**What to work on:**
Every line of the data should be output word for word.
### Data
-- ==== Sys2Proof/Laws/State.lean ====
section
/-! SUPPORT. What each update of the state does to each field, all by `rfl` and for `simp`. -/

namespace Sys2Proof.Machine

open Sys2Proof

/-! ### Writing the transient leaves the snapshot alone (10_state R40) -/

section InFlight
variable (s : State) (f g : Inflight → Inflight)

@[simp] theorem State.inFlight_pc : (s.inFlight f).pc = s.pc := rfl
@[simp] theorem State.inFlight_ir : (s.inFlight f).ir = s.ir := rfl
@[simp] theorem State.inFlight_mar : (s.inFlight f).mar = s.mar := rfl
@[simp] theorem State.inFlight_mdr : (s.inFlight f).mdr = s.mdr := rfl
@[simp] theorem State.inFlight_n : (s.inFlight f).n = s.n := rfl
@[simp] theorem State.inFlight_z : (s.inFlight f).z = s.z := rfl
@[simp] theorem State.inFlight_p : (s.inFlight f).p = s.p := rfl
@[simp] theorem State.inFlight_ben : (s.inFlight f).ben = s.ben := rfl
@[simp] theorem State.inFlight_ready : (s.inFlight f).ready = s.ready := rfl
@[simp] theorem State.inFlight_regs : (s.inFlight f).regs = s.regs := rfl
@[simp] theorem State.inFlight_stateIdx : (s.inFlight f).stateIdx = s.stateIdx := rfl
@[simp] theorem State.inFlight_cw : (s.inFlight f).cw = s.cw := rfl
@[simp] theorem State.inFlight_memCnt : (s.inFlight f).memCnt = s.memCnt := rfl
@[simp] theorem State.inFlight_mem : (s.inFlight f).mem = s.mem := rfl
@[simp] theorem State.inFlight_fault : (s.inFlight f).fault = s.fault := rfl
@[simp] theorem State.inFlight_lastBus : (s.inFlight f).lastBus = s.lastBus := rfl
@[simp] theorem State.inFlight_params : (s.inFlight f).params = s.params := rfl
@[simp] theorem State.inFlight_cycle : (s.inFlight f).cycle = f s.cycle := rfl
@[simp] theorem State.inFlight_inFlight : (s.inFlight f).inFlight g = s.inFlight (g ∘ f) := rfl
@[simp] theorem State.inFlight_reg (i : RegIdx) : (s.inFlight f).reg i = s.reg i := rfl
@[simp] theorem State.inFlight_tick : (s.inFlight f).tick = s.tick := rfl

end InFlight

/-! ### The start of a cycle -/

section OpenCycle
variable (s : State)

@[simp] theorem State.openCycle_pc : s.openCycle.pc = s.pc := rfl
@[simp] theorem State.openCycle_ir : s.openCycle.ir = s.ir := rfl
@[simp] theorem State.openCycle_mar : s.openCycle.mar = s.mar := rfl
@[simp] theorem State.openCycle_mdr : s.openCycle.mdr = s.mdr := rfl
@[simp] theorem State.openCycle_n : s.openCycle.n = s.n := rfl
@[simp] theorem State.openCycle_z : s.openCycle.z = s.z := rfl
@[simp] theorem State.openCycle_p : s.openCycle.p = s.p := rfl
@[simp] theorem State.openCycle_ben : s.openCycle.ben = s.ben := rfl
@[simp] theorem State.openCycle_ready : s.openCycle.ready = s.ready := rfl
@[simp] theorem State.openCycle_regs : s.openCycle.regs = s.regs := rfl
@[simp] theorem State.openCycle_stateIdx : s.openCycle.stateIdx = s.stateIdx := rfl
@[simp] theorem State.openCycle_cw : s.openCycle.cw = s.cw := rfl
@[simp] theorem State.openCycle_memCnt : s.openCycle.memCnt = s.memCnt := rfl
@[simp] theorem State.openCycle_mem : s.openCycle.mem = s.mem := rfl
@[simp] theorem State.openCycle_fault : s.openCycle.fault = s.fault := rfl
@[simp] theorem State.openCycle_lastBus : s.openCycle.lastBus = s.lastBus := rfl
@[simp] theorem State.openCycle_params : s.openCycle.params = s.params := rfl
@[simp] theorem State.openCycle_cycle : s.openCycle.cycle = .idle := rfl
@[simp] theorem State.openCycle_reg (i : RegIdx) : s.openCycle.reg i = s.reg i := rfl
@[simp] theorem State.openCycle_tick : s.openCycle.tick = s.tick := rfl

end OpenCycle

/-! ### A defined error changes FAULT only (60_exceptions R276) -/

section Raise
variable (s : State) (e : Fault)

@[simp] theorem State.raise_pc : (s.raise e).pc = s.pc := rfl
@[simp] theorem State.raise_ir : (s.raise e).ir = s.ir := rfl
@[simp] theorem State.raise_mar : (s.raise e).mar = s.mar := rfl
@[simp] theorem State.raise_mdr : (s.raise e).mdr = s.mdr := rfl
@[simp] theorem State.raise_n : (s.raise e).n = s.n := rfl
@[simp] theorem State.raise_z : (s.raise e).z = s.z := rfl
@[simp] theorem State.raise_p : (s.raise e).p = s.p := rfl
@[simp] theorem State.raise_ben : (s.raise e).ben = s.ben := rfl
@[simp] theorem State.raise_ready : (s.raise e).ready = s.ready := rfl
@[simp] theorem State.raise_regs : (s.raise e).regs = s.regs := rfl
@[simp] theorem State.raise_stateIdx : (s.raise e).stateIdx = s.stateIdx := rfl
@[simp] theorem State.raise_cw : (s.raise e).cw = s.cw := rfl
@[simp] theorem State.raise_memCnt : (s.raise e).memCnt = s.memCnt := rfl
@[simp] theorem State.raise_mem : (s.raise e).mem = s.mem := rfl
@[simp] theorem State.raise_lastBus : (s.raise e).lastBus = s.lastBus := rfl
@[simp] theorem State.raise_params : (s.raise e).params = s.params := rfl
@[simp] theorem State.raise_cycle : (s.raise e).cycle = .idle := rfl
@[simp] theorem State.raise_fault : (s.raise e).fault = s.fault.or (some e) := rfl

end Raise

/-! ### The commit, field by field (10_state R40, 44_latch_update R220) -/

section Commit
variable (s : State)

@[simp] theorem State.commit_pc : s.commit.pc = s.cycle.pc.getD s.pc := rfl
@[simp] theorem State.commit_ir : s.commit.ir = s.cycle.ir.getD s.ir := rfl
@[simp] theorem State.commit_mar : s.commit.mar = s.cycle.mar.getD s.mar := rfl
@[simp] theorem State.commit_mdr : s.commit.mdr = s.cycle.mdr.getD s.mdr := rfl
@[simp] theorem State.commit_n : s.commit.n = (s.cycle.flags.getD (s.n, s.z, s.p)).1 := rfl
@[simp] theorem State.commit_z : s.commit.z = (s.cycle.flags.getD (s.n, s.z, s.p)).2.1 := rfl
@[simp] theorem State.commit_p : s.commit.p = (s.cycle.flags.getD (s.n, s.z, s.p)).2.2 := rfl
@[simp] theorem State.commit_ben : s.commit.ben = s.cycle.ben.getD s.ben := rfl
@[simp] theorem State.commit_ready : s.commit.ready = s.cycle.ready.getD s.ready := rfl
@[simp] theorem State.commit_regs : s.commit.regs = (s.cycle.reg.map fun w => setReg s.regs w.1 w.2).getD s.regs := rfl
@[simp] theorem State.commit_stateIdx : s.commit.stateIdx = s.cycle.ns.getD s.stateIdx := rfl
@[simp] theorem State.commit_cw : s.commit.cw = (s.cycle.ns.map (controlStoreAt s.params)).getD s.cw := rfl
@[simp] theorem State.commit_memCnt : s.commit.memCnt = s.cycle.memCnt.getD s.memCnt := rfl
@[simp] theorem State.commit_mem : s.commit.mem = applyStore s.mem s.cycle.store := rfl
@[simp] theorem State.commit_fault : s.commit.fault = s.fault := rfl
@[simp] theorem State.commit_lastBus : s.commit.lastBus = s.cycle.bus := rfl
@[simp] theorem State.commit_params : s.commit.params = s.params := rfl
@[simp] theorem State.commit_cycle : s.commit.cycle = .idle := rfl

end Commit

/-! ### The state after reset (10_state R41) -/

theorem resetWith_default : resetWith Params.default = State.reset := rfl

end Sys2Proof.Machine
end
######
**Reply to the exercise:**
-- ==== Sys2Proof/Laws/State.lean ====
section
/-! SUPPORT. What each update of the state does to each field, all by `rfl` and for `simp`. -/

namespace Sys2Proof.Machine

open Sys2Proof

/-! ### Writing the transient leaves the snapshot alone (10_state R40) -/

section InFlight
variable (s : State) (f g : Inflight → Inflight)

@[simp] theorem State.inFlight_pc : (s.inFlight f).pc = s.pc := rfl
@[simp] theorem State.inFlight_ir : (s.inFlight f).ir = s.ir := rfl
@[simp] theorem State.inFlight_mar : (s.inFlight f).mar = s.mar := rfl
@[simp] theorem State.inFlight_mdr : (s.inFlight f).mdr = s.mdr := rfl
@[simp] theorem State.inFlight_n : (s.inFlight f).n = s.n := rfl
@[simp] theorem State.inFlight_z : (s.inFlight f).z = s.z := rfl
@[simp] theorem State.inFlight_p : (s.inFlight f).p = s.p := rfl
@[simp] theorem State.inFlight_ben : (s.inFlight f).ben = s.ben := rfl
@[simp] theorem State.inFlight_ready : (s.inFlight f).ready = s.ready := rfl
@[simp] theorem State.inFlight_regs : (s.inFlight f).regs = s.regs := rfl
@[simp] theorem State.inFlight_stateIdx : (s.inFlight f).stateIdx = s.stateIdx := rfl
@[simp] theorem State.inFlight_cw : (s.inFlight f).cw = s.cw := rfl
@[simp] theorem State.inFlight_memCnt : (s.inFlight f).memCnt = s.memCnt := rfl
@[simp] theorem State.inFlight_mem : (s.inFlight f).mem = s.mem := rfl
@[simp] theorem State.inFlight_fault : (s.inFlight f).fault = s.fault := rfl
@[simp] theorem State.inFlight_lastBus : (s.inFlight f).lastBus = s.lastBus := rfl
@[simp] theorem State.inFlight_params : (s.inFlight f).params = s.params := rfl
@[simp] theorem State.inFlight_cycle : (s.inFlight f).cycle = f s.cycle := rfl
@[simp] theorem State.inFlight_inFlight : (s.inFlight f).inFlight g = s.inFlight (g ∘ f) := rfl
@[simp] theorem State.inFlight_reg (i : RegIdx) : (s.inFlight f).reg i = s.reg i := rfl
@[simp] theorem State.inFlight_tick : (s.inFlight f).tick = s.tick := rfl

end InFlight

/-! ### The start of a cycle -/

section OpenCycle
variable (s : State)

@[simp] theorem State.openCycle_pc : s.openCycle.pc = s.pc := rfl
@[simp] theorem State.openCycle_ir : s.openCycle.ir = s.ir := rfl
@[simp] theorem State.openCycle_mar : s.openCycle.mar = s.mar := rfl
@[simp] theorem State.openCycle_mdr : s.openCycle.mdr = s.mdr := rfl
@[simp] theorem State.openCycle_n : s.openCycle.n = s.n := rfl
@[simp] theorem State.openCycle_z : s.openCycle.z = s.z := rfl
@[simp] theorem State.openCycle_p : s.openCycle.p = s.p := rfl
@[simp] theorem State.openCycle_ben : s.openCycle.ben = s.ben := rfl
@[simp] theorem State.openCycle_ready : s.openCycle.ready = s.ready := rfl
@[simp] theorem State.openCycle_regs : s.openCycle.regs = s.regs := rfl
@[simp] theorem State.openCycle_stateIdx : s.openCycle.stateIdx = s.stateIdx := rfl
@[simp] theorem State.openCycle_cw : s.openCycle.cw = s.cw := rfl
@[simp] theorem State.openCycle_memCnt : s.openCycle.memCnt = s.memCnt := rfl
@[simp] theorem State.openCycle_mem : s.openCycle.mem = s.mem := rfl
@[simp] theorem State.openCycle_fault : s.openCycle.fault = s.fault := rfl
@[simp] theorem State.openCycle_lastBus : s.openCycle.lastBus = s.lastBus := rfl
@[simp] theorem State.openCycle_params : s.openCycle.params = s.params := rfl
@[simp] theorem State.openCycle_cycle : s.openCycle.cycle = .idle := rfl
@[simp] theorem State.openCycle_reg (i : RegIdx) : s.openCycle.reg i = s.reg i := rfl
@[simp] theorem State.openCycle_tick : s.openCycle.tick = s.tick := rfl

end OpenCycle

/-! ### A defined error changes FAULT only (60_exceptions R276) -/

section Raise
variable (s : State) (e : Fault)

@[simp] theorem State.raise_pc : (s.raise e).pc = s.pc := rfl
@[simp] theorem State.raise_ir : (s.raise e).ir = s.ir := rfl
@[simp] theorem State.raise_mar : (s.raise e).mar = s.mar := rfl
@[simp] theorem State.raise_mdr : (s.raise e).mdr = s.mdr := rfl
@[simp] theorem State.raise_n : (s.raise e).n = s.n := rfl
@[simp] theorem State.raise_z : (s.raise e).z = s.z := rfl
@[simp] theorem State.raise_p : (s.raise e).p = s.p := rfl
@[simp] theorem State.raise_ben : (s.raise e).ben = s.ben := rfl
@[simp] theorem State.raise_ready : (s.raise e).ready = s.ready := rfl
@[simp] theorem State.raise_regs : (s.raise e).regs = s.regs := rfl
@[simp] theorem State.raise_stateIdx : (s.raise e).stateIdx = s.stateIdx := rfl
@[simp] theorem State.raise_cw : (s.raise e).cw = s.cw := rfl
@[simp] theorem State.raise_memCnt : (s.raise e).memCnt = s.memCnt := rfl
@[simp] theorem State.raise_mem : (s.raise e).mem = s.mem := rfl
@[simp] theorem State.raise_lastBus : (s.raise e).lastBus = s.lastBus := rfl
@[simp] theorem State.raise_params : (s.raise e).params = s.params := rfl
@[simp] theorem State.raise_cycle : (s.raise e).cycle = .idle := rfl
@[simp] theorem State.raise_fault : (s.raise e).fault = s.fault.or (some e) := rfl

end Raise

/-! ### The commit, field by field (10_state R40, 44_latch_update R220) -/

section Commit
variable (s : State)

@[simp] theorem State.commit_pc : s.commit.pc = s.cycle.pc.getD s.pc := rfl
@[simp] theorem State.commit_ir : s.commit.ir = s.cycle.ir.getD s.ir := rfl
@[simp] theorem State.commit_mar : s.commit.mar = s.cycle.mar.getD s.mar := rfl
@[simp] theorem State.commit_mdr : s.commit.mdr = s.cycle.mdr.getD s.mdr := rfl
@[simp] theorem State.commit_n : s.commit.n = (s.cycle.flags.getD (s.n, s.z, s.p)).1 := rfl
@[simp] theorem State.commit_z : s.commit.z = (s.cycle.flags.getD (s.n, s.z, s.p)).2.1 := rfl
@[simp] theorem State.commit_p : s.commit.p = (s.cycle.flags.getD (s.n, s.z, s.p)).2.2 := rfl
@[simp] theorem State.commit_ben : s.commit.ben = s.cycle.ben.getD s.ben := rfl
@[simp] theorem State.commit_ready : s.commit.ready = s.cycle.ready.getD s.ready := rfl
@[simp] theorem State.commit_regs : s.commit.regs = (s.cycle.reg.map fun w => setReg s.regs w.1 w.2).getD s.regs := rfl
@[simp] theorem State.commit_stateIdx : s.commit.stateIdx = s.cycle.ns.getD s.stateIdx := rfl
@[simp] theorem State.commit_cw : s.commit.cw = (s.cycle.ns.map (controlStoreAt s.params)).getD s.cw := rfl
@[simp] theorem State.commit_memCnt : s.commit.memCnt = s.cycle.memCnt.getD s.memCnt := rfl
@[simp] theorem State.commit_mem : s.commit.mem = applyStore s.mem s.cycle.store := rfl
@[simp] theorem State.commit_fault : s.commit.fault = s.fault := rfl
@[simp] theorem State.commit_lastBus : s.commit.lastBus = s.cycle.bus := rfl
@[simp] theorem State.commit_params : s.commit.params = s.params := rfl
@[simp] theorem State.commit_cycle : s.commit.cycle = .idle := rfl

end Commit

/-! ### The state after reset (10_state R41) -/

theorem resetWith_default : resetWith Params.default = State.reset := rfl

end Sys2Proof.Machine
end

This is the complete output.